§ **Task**
Please write out exactly the lines of the data below from the line holding "DEFINITION. Single data" through the line holding "R342, R341). -/", and leave out the rest.

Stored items
BEGIN

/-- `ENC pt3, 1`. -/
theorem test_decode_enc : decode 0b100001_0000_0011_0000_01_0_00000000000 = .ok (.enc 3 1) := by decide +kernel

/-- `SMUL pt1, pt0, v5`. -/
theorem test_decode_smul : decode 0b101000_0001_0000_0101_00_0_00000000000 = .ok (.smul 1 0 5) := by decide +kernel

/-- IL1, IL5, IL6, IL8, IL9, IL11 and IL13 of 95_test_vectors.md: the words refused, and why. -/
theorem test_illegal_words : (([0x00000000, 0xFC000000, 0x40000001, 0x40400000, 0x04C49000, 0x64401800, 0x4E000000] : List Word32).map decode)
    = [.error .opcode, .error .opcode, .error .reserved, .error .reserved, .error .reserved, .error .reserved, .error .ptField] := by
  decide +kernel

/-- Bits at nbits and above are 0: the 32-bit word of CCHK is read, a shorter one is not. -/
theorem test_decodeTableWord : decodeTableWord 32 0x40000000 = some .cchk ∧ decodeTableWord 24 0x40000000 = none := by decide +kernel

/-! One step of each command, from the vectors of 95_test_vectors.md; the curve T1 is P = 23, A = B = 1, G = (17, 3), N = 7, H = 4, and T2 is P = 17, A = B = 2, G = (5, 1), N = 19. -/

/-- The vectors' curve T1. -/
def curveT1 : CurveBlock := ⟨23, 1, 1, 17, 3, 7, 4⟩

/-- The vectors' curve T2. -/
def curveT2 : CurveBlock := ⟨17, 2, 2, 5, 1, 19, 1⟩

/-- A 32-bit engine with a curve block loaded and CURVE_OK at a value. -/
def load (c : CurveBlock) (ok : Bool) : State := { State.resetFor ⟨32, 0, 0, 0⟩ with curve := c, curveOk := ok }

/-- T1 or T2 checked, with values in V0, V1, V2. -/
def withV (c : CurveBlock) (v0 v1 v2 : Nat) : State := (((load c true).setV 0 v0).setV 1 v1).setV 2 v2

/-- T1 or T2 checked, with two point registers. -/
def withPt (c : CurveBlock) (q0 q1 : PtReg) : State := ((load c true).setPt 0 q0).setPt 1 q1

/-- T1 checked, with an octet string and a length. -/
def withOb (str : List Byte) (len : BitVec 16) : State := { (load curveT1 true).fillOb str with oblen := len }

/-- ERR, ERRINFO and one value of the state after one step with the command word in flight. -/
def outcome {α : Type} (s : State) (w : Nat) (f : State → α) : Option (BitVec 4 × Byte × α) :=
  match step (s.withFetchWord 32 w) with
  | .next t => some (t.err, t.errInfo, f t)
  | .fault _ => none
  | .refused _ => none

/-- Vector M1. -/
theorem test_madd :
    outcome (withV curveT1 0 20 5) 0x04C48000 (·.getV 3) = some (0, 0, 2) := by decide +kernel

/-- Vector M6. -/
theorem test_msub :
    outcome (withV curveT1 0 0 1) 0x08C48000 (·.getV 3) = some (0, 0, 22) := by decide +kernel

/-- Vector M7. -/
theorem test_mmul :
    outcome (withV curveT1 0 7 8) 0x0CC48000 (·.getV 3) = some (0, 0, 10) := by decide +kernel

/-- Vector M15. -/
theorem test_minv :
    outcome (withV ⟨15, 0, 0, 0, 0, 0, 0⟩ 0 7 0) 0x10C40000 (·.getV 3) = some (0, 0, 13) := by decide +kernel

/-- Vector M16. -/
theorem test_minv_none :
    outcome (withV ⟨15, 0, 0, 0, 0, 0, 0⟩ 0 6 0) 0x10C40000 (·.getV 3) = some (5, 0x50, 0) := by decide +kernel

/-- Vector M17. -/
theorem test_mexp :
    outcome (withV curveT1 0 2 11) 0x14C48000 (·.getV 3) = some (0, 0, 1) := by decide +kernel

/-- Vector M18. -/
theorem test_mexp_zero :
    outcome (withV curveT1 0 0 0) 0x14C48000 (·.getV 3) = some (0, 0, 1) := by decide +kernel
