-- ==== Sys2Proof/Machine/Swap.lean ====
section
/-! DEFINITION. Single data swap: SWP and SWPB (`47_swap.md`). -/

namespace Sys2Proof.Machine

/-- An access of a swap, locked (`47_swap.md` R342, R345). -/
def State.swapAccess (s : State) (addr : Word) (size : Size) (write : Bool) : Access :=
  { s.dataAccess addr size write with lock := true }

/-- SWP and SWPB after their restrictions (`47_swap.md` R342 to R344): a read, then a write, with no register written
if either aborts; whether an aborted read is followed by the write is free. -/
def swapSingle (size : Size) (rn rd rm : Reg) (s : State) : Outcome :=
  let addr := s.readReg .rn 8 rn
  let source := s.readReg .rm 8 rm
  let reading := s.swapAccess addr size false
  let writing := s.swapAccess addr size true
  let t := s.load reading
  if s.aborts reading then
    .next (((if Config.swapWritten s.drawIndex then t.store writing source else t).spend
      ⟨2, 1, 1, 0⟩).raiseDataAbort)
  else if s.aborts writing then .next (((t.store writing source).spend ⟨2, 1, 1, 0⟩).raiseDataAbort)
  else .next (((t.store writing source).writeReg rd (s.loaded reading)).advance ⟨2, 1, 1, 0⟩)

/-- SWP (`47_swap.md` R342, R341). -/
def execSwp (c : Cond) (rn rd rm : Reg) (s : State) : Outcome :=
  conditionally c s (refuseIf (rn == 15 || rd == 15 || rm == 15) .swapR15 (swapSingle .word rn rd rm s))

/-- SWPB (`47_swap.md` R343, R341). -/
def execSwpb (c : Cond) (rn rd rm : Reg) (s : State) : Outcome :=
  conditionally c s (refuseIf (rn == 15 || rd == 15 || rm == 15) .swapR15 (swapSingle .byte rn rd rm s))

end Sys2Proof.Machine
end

END

§ **Result of the task**
/-! DEFINITION. Single data swap: SWP and SWPB (`47_swap.md`). -/

namespace Sys2Proof.Machine

/-- An access of a swap, locked (`47_swap.md` R342, R345). -/
def State.swapAccess (s : State) (addr : Word) (size : Size) (write : Bool) : Access :=
  { s.dataAccess addr size write with lock := true }

/-- SWP and SWPB after their restrictions (`47_swap.md` R342 to R344): a read, then a write, with no register written
if either aborts; whether an aborted read is followed by the write is free. -/
def swapSingle (size : Size) (rn rd rm : Reg) (s : State) : Outcome :=
  let addr := s.readReg .rn 8 rn
  let source := s.readReg .rm 8 rm
  let reading := s.swapAccess addr size false
  let writing := s.swapAccess addr size true
  let t := s.load reading
  if s.aborts reading then
    .next (((if Config.swapWritten s.drawIndex then t.store writing source else t).spend
      ⟨2, 1, 1, 0⟩).raiseDataAbort)
  else if s.aborts writing then .next (((t.store writing source).spend ⟨2, 1, 1, 0⟩).raiseDataAbort)
  else .next (((t.store writing source).writeReg rd (s.loaded reading)).advance ⟨2, 1, 1, 0⟩)

/-- SWP (`47_swap.md` R342, R341). -/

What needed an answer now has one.